%%

-- ==== Sys2Proof/Tests/Slice0.lean ====
section
/-! SUPPORT. The model's own tests: the WellFormed checks, words written out from spec/30_encoding.md R48 and R49, single steps with the
values of spec/95_test_vectors.md, and a witness for the hypotheses of each statement. -/

namespace Sys2Proof.Tests

open Sys2Proof.Machine

/-! ### WellFormed: an ill-formed word of fields for each check of R51 -/

theorem test_wf_op_reserved_low : (CmdFields.mk 0x00 0 false 0).legal = false ∧ (CmdFields.mk 0x00 0 false 0).opLegal = false := by decide
theorem test_wf_op_reserved_high : (CmdFields.mk 0x0A 0 false 0).legal = false ∧ (CmdFields.mk 0x0A 0 false 0).opLegal = false := by decide
theorem test_wf_type_set : (CmdFields.mk 0x04 1 true 0).legal = false ∧ (CmdFields.mk 0x04 1 true 0).typeLegal = false := by decide
theorem test_wf_x_set : (CmdFields.mk 0x03 3 true 0).legal = false ∧ (CmdFields.mk 0x03 3 true 0).xLegal = false := by decide
theorem test_wf_high_set : (CmdFields.mk 0x09 0 false 1).legal = false ∧ (CmdFields.mk 0x09 0 false 1).highLegal = false := by decide
theorem test_wf_every_row : ∀ i ∈ [Instr.setName, .clear, .appendData, .appendComment, .appendEnd, .appendExec, .fromBinary,
    .fromBinaryX, .toBytes, .decode, .verify, .checksum, .clrErr], i.wf = true := by decide

/-! ### Decode: bits 31:11 zero, X, TYPE, OP, as R48 lays them out, with the codes of R49 and R54 -/

theorem test_decode_setName : decode (0b000000000000000000000#21 ++ 0b0#1 ++ 0b00#2 ++ 0b00000001#8) = .ok .setName := by rfl
theorem test_decode_clear : decode (0b000000000000000000000#21 ++ 0b0#1 ++ 0b00#2 ++ 0b00000010#8) = .ok .clear := by rfl
theorem test_decode_appendData : decode (0b000000000000000000000#21 ++ 0b0#1 ++ 0b00#2 ++ 0b00000011#8) = .ok .appendData := by rfl
theorem test_decode_appendComment : decode (0b000000000000000000000#21 ++ 0b0#1 ++ 0b01#2 ++ 0b00000011#8) = .ok .appendComment := by rfl
theorem test_decode_appendEnd : decode (0b000000000000000000000#21 ++ 0b0#1 ++ 0b10#2 ++ 0b00000011#8) = .ok .appendEnd := by rfl
theorem test_decode_appendExec : decode (0b000000000000000000000#21 ++ 0b0#1 ++ 0b11#2 ++ 0b00000011#8) = .ok .appendExec := by rfl
theorem test_decode_fromBinary : decode (0b000000000000000000000#21 ++ 0b0#1 ++ 0b00#2 ++ 0b00000100#8) = .ok .fromBinary := by rfl
theorem test_decode_fromBinaryX : decode (0b000000000000000000000#21 ++ 0b1#1 ++ 0b00#2 ++ 0b00000100#8) = .ok .fromBinaryX := by rfl
theorem test_decode_toBytes : decode (0b000000000000000000000#21 ++ 0b0#1 ++ 0b00#2 ++ 0b00000101#8) = .ok .toBytes := by rfl
theorem test_decode_decode : decode (0b000000000000000000000#21 ++ 0b0#1 ++ 0b00#2 ++ 0b00000110#8) = .ok .decode := by rfl
theorem test_decode_verify : decode (0b000000000000000000000#21 ++ 0b0#1 ++ 0b00#2 ++ 0b00000111#8) = .ok .verify := by rfl
theorem test_decode_checksum : decode (0b000000000000000000000#21 ++ 0b0#1 ++ 0b00#2 ++ 0b00001000#8) = .ok .checksum := by rfl
theorem test_decode_clrErr : decode (0b000000000000000000000#21 ++ 0b0#1 ++ 0b00#2 ++ 0b00001001#8) = .ok .clrErr := by rfl

/-- The illegal words V-CTL-1 to V-CTL-10, each with its reason. -/
theorem test_decode_illegal :
    decode 0x00000000#32 = .error .reservedOpcode ∧ decode 0x0000000A#32 = .error .reservedOpcode ∧
    decode 0x000000FF#32 = .error .reservedOpcode ∧ decode 0x00000101#32 = .error .typeNotZero ∧
    decode 0x00000403#32 = .error .execFlagSet ∧ decode 0x00000104#32 = .error .typeNotZero ∧
    decode 0x00000809#32 = .error .reservedBitsSet ∧ decode 0x80000005#32 = .error .reservedBitsSet ∧
    decode 0x00000405#32 = .error .execFlagSet ∧ decode 0x00000703#32 = .error .execFlagSet :=
  ⟨rfl, rfl, rfl, rfl, rfl, rfl, rfl, rfl, rfl, rfl⟩

/-- A table word is decoded and run as the first instruction after reset. -/
theorem test_fetchWord_fromBinaryX : decodeTableWord 32 0x404 = some .fromBinaryX ∧
    step (State.reset.withFetchWord 32 0x404) = exec .fromBinaryX State.reset := ⟨rfl, rfl⟩
theorem test_fetchWord_clrErr : decodeTableWord 32 0x009 = some .clrErr ∧
    step (State.reset.withFetchWord 32 0x009) = exec .clrErr State.reset := ⟨rfl, rfl⟩

/-! ### Helpers -/

/-- The state a step or a command leaves, if it leaves one. -/
def nextOf (o : Host.Outcome State Fault Refusal) : Option State :=
  match o with
  | .next t => some t
  | .fault _ => none
  | .refused _ => none

/-- The words the given registers read after an outcome. -/
def regsAfter (o : Host.Outcome State Fault Refusal) (offs : List Nat) : Option (List Word) :=
  (nextOf o).map fun t => offs.map fun off => regRead off t.blk

/-- The name `AB`, padded (V-SRC-3). -/
abbrev nameAB : Bytes8 := ⟨0x41, 0x42, 0x20, 0x20, 0x20, 0x20, 0x20, 0x20⟩

/-- Reset, then a committed name, an ADDR, a store and an IN stream. -/
def withName (addr : Half) (store : List Section) (bytes : List Byte) : State :=
  { State.reset with
    blk := { Block.reset with name := nameAB, nameSet := true, addr := addr, store := store }
    inp := clauseIn bytes }

/-- Reset with an IN stream. -/
def withInput (bytes : List Byte) (fails : Bool := false) : State := { State.reset with inp := ⟨bytes, fails⟩ }

/-- Reset with a name proposed in NAME_LEN and NAME_BUF. -/
def proposing (len : Half) (buf : Bytes8) (bytes : List Byte := []) : State :=
  { State.reset with blk := { Block.reset with nameLen := len, nameBuf := buf }, inp := clauseIn bytes }

/-- Reset with a store, a name and SEC_SEL. -/
def withStore (store : List Section) (sel : Word := 0) : State :=
  { withName 0 store [] with blk := { (withName 0 store []).blk with secSel := sel } }

/-- The whole of V-ENC-1. -/
def wireEnc1 : List Byte := List.replicate 16 0xE6 ++
  [0x01, 0x41, 0x42, 0x20, 0x20, 0x20, 0x20, 0x20, 0x20, 0x34, 0x12, 0x03, 0x00, 0x00, 0x00, 0x74, 0x01, 0x02, 0x03, 0xFA]
def secEnc1 : Section := ⟨wireEnc1, 16, 3⟩
/-- V-ENC-3: ENDW. -/
def wireEnd : List Byte := List.replicate 16 0xE6 ++
  [0x01, 0x41, 0x42, 0x20, 0x20, 0x20, 0x20, 0x20, 0x20, 0x00, 0x00, 0x00, 0x00, 0x00, 0x02, 0xBB]
def secEnd : Section := ⟨wireEnd, 16, 0⟩

/-- A state with an error latched: IllegalCommand, OP 0x00 (V-CTL-1). -/
def latched : State := { State.reset with blk := { Block.reset with err := true, errCode := 8 } }

/-- The same state with one host access placed. -/
def placed (s : State) (a : HostAccess) : State := { s with accesses := [a] }

/-! ### One step of each instruction (spec/95_test_vectors.md) -/

/-- V-NAME-1: STATUS, NAME0, NAME1. -/
theorem test_setName_pads : regsAfter (exec .setName (proposing 2 ⟨0x41, 0x42, 0, 0, 0, 0, 0, 0⟩)) [0x04, 0x1C, 0x20] =
    some [0x0000000A, 0x20204241, 0x20202020] := by decide
/-- V-NAME-5: STATUS, ERR, ERR_OFFSET; the good name stays. -/
theorem test_setName_too_long :
    regsAfter (exec .setName { withName 0 [] [] with blk := { (withName 0 [] []).blk with nameLen := 9 } }) [0x04, 0x08, 0x0C, 0x1C] =
    some [0x0000000C, 0x00000101, 0, 0x20204241] := by decide
/-- V-CONT-11, with the store of V-ENC-1: SECTION_COUNT, STORE_BYTES, NAME0, STATUS. -/
theorem test_clear : regsAfter (exec .clear (withStore [secEnc1])) [0x2C, 0x30, 0x1C, 0x04] = some [0, 0, 0x20204241, 0x0000000A] := by
  decide
/-- V-ENC-1: the whole wire. -/
theorem test_appendData_wire : (nextOf (exec .appendData (withName 0x1234 [] [0x01, 0x02, 0x03]))).map (fun t => t.blk.store) =
    some [⟨List.replicate 16 0xE6 ++ [0x01, 0x41, 0x42, 0x20, 0x20, 0x20, 0x20, 0x20, 0x20, 0x34, 0x12, 0x03, 0x00, 0x00, 0x00, 0x74,
      0x01, 0x02, 0x03, 0xFA], 16, 3⟩] := by decide
/-- V-ENC-12: STATUS, ERR, ERR_OFFSET, IN_COUNT. -/
theorem test_appendData_too_long : regsAfter (exec .appendData (withName 0 [] (List.replicate 257 0))) [0x04, 0x08, 0x0C, 0x34] =
    some [0x0000000C, 0x00000307, 0x00000100, 0x00000101] := by decide +kernel
/-- V-ENC-4: SEC_INFO0, SEC_INFO1, SEC_INFO2, STORE_BYTES. -/
theorem test_appendComment : regsAfter (exec .appendComment (withName 0 [] Config.startText)) [0x40, 0x44, 0x48, 0x30] =
    some [0x020D0D01, 0x00000000, 0x001054AF, 46] := by decide
/-- V-ENC-13: no name; STATUS, ERR, IN_COUNT. -/
theorem test_appendComment_no_name : regsAfter (exec .appendComment (withInput [0x01, 0x02])) [0x04, 0x08, 0x34] =
    some [0x00000004, 0x00000306, 0] := by decide
/-- V-ENC-3: SEC_INFO0, SEC_INFO1, SEC_INFO2, STORE_BYTES. -/
theorem test_appendEnd : regsAfter (exec .appendEnd (withName 0 [] [])) [0x40, 0x44, 0x48, 0x30] =
    some [0x00000002, 0x00000000, 0x001000BB, 32] := by decide
/-- V-ENC-11: a 256-byte End payload. -/
theorem test_appendEnd_256 : regsAfter (exec .appendEnd (withName 0 [] (List.replicate 256 0xAA))) [0x40, 0x48, 0x30] =
    some [0x03000002, 0x001000BB, 289] := by decide +kernel
/-- V-ENC-2: the address goes to the exec field. -/
theorem test_appendExec : regsAfter (exec .appendExec (withName 0x2000 [] [])) [0x40, 0x44, 0x48, 0x30] =
    some [0x00000003, 0x20000000, 0x0010009A, 32] := by decide
/-- V-CONT-4: the section lengths and the address fields, wrapping past 0xFFFF. -/
theorem test_fromBinary_wraps :
    (nextOf (exec .fromBinary { proposing 2 ⟨0x41, 0x42, 0, 0, 0, 0, 0, 0⟩ (List.replicate 300 1) with
      blk := { Block.reset with nameLen := 2, nameBuf := ⟨0x41, 0x42, 0, 0, 0, 0, 0, 0⟩, addr := 0xFF00 } })).map
      (fun t => t.blk.store.map fun sec => (sec.wire.length, sec.addrField, sec.typeByte)) =
    some [(46, 0, 1), (289, 0xFF00, 0), (77, 0x0000, 0), (44, 0, 1), (32, 0, 2)] := by decide +kernel
/-- V-CONT-7: STATUS, ERR, ERR_OFFSET, IN_COUNT. -/
theorem test_fromBinary_long_name : regsAfter (exec .fromBinary (proposing 9 nameAB [0x01, 0x02, 0x03])) [0x04, 0x08, 0x0C, 0x34] =
    some [0x00000004, 0x00000401, 0, 0] := by decide
/-- V-CONT-6: types, exec fields and header checksums. -/
theorem test_fromBinaryX_empty :
    (nextOf (exec .fromBinaryX { State.reset with blk := { Block.reset with execAddr := 0x1234 } })).map
      (fun t => t.blk.store.map fun sec => (sec.typeByte, sec.execField, sec.hdrCk)) =
    some [(1, 0, 0xF2), (1, 0, 0xF4), (3, 0x1234, 0xB7)] := by decide
/-- R74's example: 36 beats, the first E6 with sos, the last FA with eos. -/
theorem test_toBytes_beats : (nextOf (exec .toBytes (withStore [secEnc1]))).map (fun t => (t.out.length, t.out.head?, t.out.getLast?)) =
    some (36, some ⟨0xE6, true, false⟩, some ⟨0xFA, false, true⟩) := by decide
/-- V-OUT-3, with the store of V-ENC-1: ten beats stay accepted. -/
theorem test_toBytes_refused :
    (nextOf (exec .toBytes { withStore [secEnc1] with sinkRefuses := clauseSinkRefuse 10 })).map
      (fun t => (t.out.length, [0x04, 0x08, 0x0C, 0x2C].map fun off => regRead off t.blk)) =
    some (10, [0x0000000C, 0x00000503, 0x0000000A, 1]) := by decide
/-- V-DEC-14: one section of 19 bytes with 3 sync bytes. -/
theorem test_decode_short_sync :
    (nextOf (exec .decode (withInput [0xE6, 0xE6, 0xE6, 0x01, 0x41, 0x42, 0x20, 0x20, 0x20, 0x20, 0x20, 0x20, 0x00, 0x00, 0x00, 0x00,
      0x00, 0x02, 0xBB]))).map (fun t => (t.blk.statusWord, t.blk.store.map fun sec => (sec.wire.length, sec.syncLen, sec.payLen))) =
    some (0x00000002, [(19, 3, 0)]) := by decide
/-- V-DEC-12: STATUS, ERR, ERR_OFFSET, IN_COUNT, SECTION_COUNT. -/
theorem test_decode_noise : regsAfter (exec .decode (withInput (wireEnd ++ [0x55] ++ wireEnd))) [0x04, 0x08, 0x0C, 0x34, 0x2C] =
    some [0x00000004, 0x00000605, 0x20, 65, 0] := by decide
/-- V-VER-2: a changed payload byte; STATUS (here with a name), VERIFY. -/
theorem test_verify_payload : regsAfter (exec .verify (withStore [⟨wireEnc1.set 33 0x03, 16, 3⟩])) [0x04, 0x50] =
    some [0x0000000A, 0x00000009] := by decide
/-- V-VER-9: SEC_SEL = 0xFFFFFFFF selects nothing. -/
theorem test_verify_bad_select : regsAfter (exec .verify (withStore [secEnc1] 0xFFFFFFFF)) [0x08, 0x0C, 0x50] =
    some [0x00000709, 0xFFFFFFFF, 0] := by decide
/-- V-CK-5 and V-CK-1: CK, IN_COUNT, STATUS. -/
theorem test_checksum : regsAfter (exec .checksum (withInput [0x01, 0x02, 0x03])) [0x38, 0x34, 0x04] = some [0x000000FA, 3, 2] ∧
    regsAfter (exec .checksum (withInput [])) [0x38, 0x34, 0x04] = some [0x00000100, 0, 2] := by decide
/-- V-CK-15: STATUS, ERR, ERR_OFFSET, IN_COUNT, CK. -/
theorem test_checksum_fails : regsAfter (exec .checksum (withInput [0x01, 0x02] true)) [0x04, 0x08, 0x0C, 0x34, 0x38] =
    some [0x00000004, 0x00000804, 2, 2, 0] := by decide
/-- V-CTL-14: STATUS, ERR, ERR_OFFSET. -/
theorem test_clrErr : regsAfter (exec .clrErr latched) [0x04, 0x08, 0x0C] = some [0x00000002, 0, 0] := by decide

%%

**WHAT IS REQUIRED**
Give again, exactly as written, every line from the first one above through the line that has "theorem test_decode_appendExec : decode" in it.

**THE ANSWER**
-- ==== Sys2Proof/Tests/Slice0.lean ====
section
/-! SUPPORT. The model's own tests: the WellFormed checks, words written out from spec/30_encoding.md R48 and R49, single steps with the
values of spec/95_test_vectors.md, and a witness for the hypotheses of each statement. -/

namespace Sys2Proof.Tests

open Sys2Proof.Machine

/-! ### WellFormed: an ill-formed word of fields for each check of R51 -/

theorem test_wf_op_reserved_low : (CmdFields.mk 0x00 0 false 0).legal = false ∧ (CmdFields.mk 0x00 0 false 0).opLegal = false := by decide
theorem test_wf_op_reserved_high : (CmdFields.mk 0x0A 0 false 0).legal = false ∧ (CmdFields.mk 0x0A 0 false 0).opLegal = false := by decide
theorem test_wf_type_set : (CmdFields.mk 0x04 1 true 0).legal = false ∧ (CmdFields.mk 0x04 1 true 0).typeLegal = false := by decide
theorem test_wf_x_set : (CmdFields.mk 0x03 3 true 0).legal = false ∧ (CmdFields.mk 0x03 3 true 0).xLegal = false := by decide
theorem test_wf_high_set : (CmdFields.mk 0x09 0 false 1).legal = false ∧ (CmdFields.mk 0x09 0 false 1).highLegal = false := by decide
theorem test_wf_every_row : ∀ i ∈ [Instr.setName, .clear, .appendData, .appendComment, .appendEnd, .appendExec, .fromBinary,
    .fromBinaryX, .toBytes, .decode, .verify, .checksum, .clrErr], i.wf = true := by decide

/-! ### Decode: bits 31:11 zero, X, TYPE, OP, as R48 lays them out, with the codes of R49 and R54 -/

theorem test_decode_setName : decode (0b000000000000000000000#21 ++ 0b0#1 ++ 0b00#2 ++ 0b00000001#8) = .ok .setName := by rfl
theorem test_decode_clear : decode (0b000000000000000000000#21 ++ 0b0#1 ++ 0b00#2 ++ 0b00000010#8) = .ok .clear := by rfl
theorem test_decode_appendData : decode (0b000000000000000000000#21 ++ 0b0#1 ++ 0b00#2 ++ 0b00000011#8) = .ok .appendData := by rfl
theorem test_decode_appendComment : decode (0b000000000000000000000#21 ++ 0b0#1 ++ 0b01#2 ++ 0b00000011#8) = .ok .appendComment := by rfl
theorem test_decode_appendEnd : decode (0b000000000000000000000#21 ++ 0b0#1 ++ 0b10#2 ++ 0b00000011#8) = .ok .appendEnd := by rfl
theorem test_decode_appendExec : decode (0b000000000000000000000#21 ++ 0b0#1 ++ 0b11#2 ++ 0b00000011#8) = .ok .appendExec := by rfl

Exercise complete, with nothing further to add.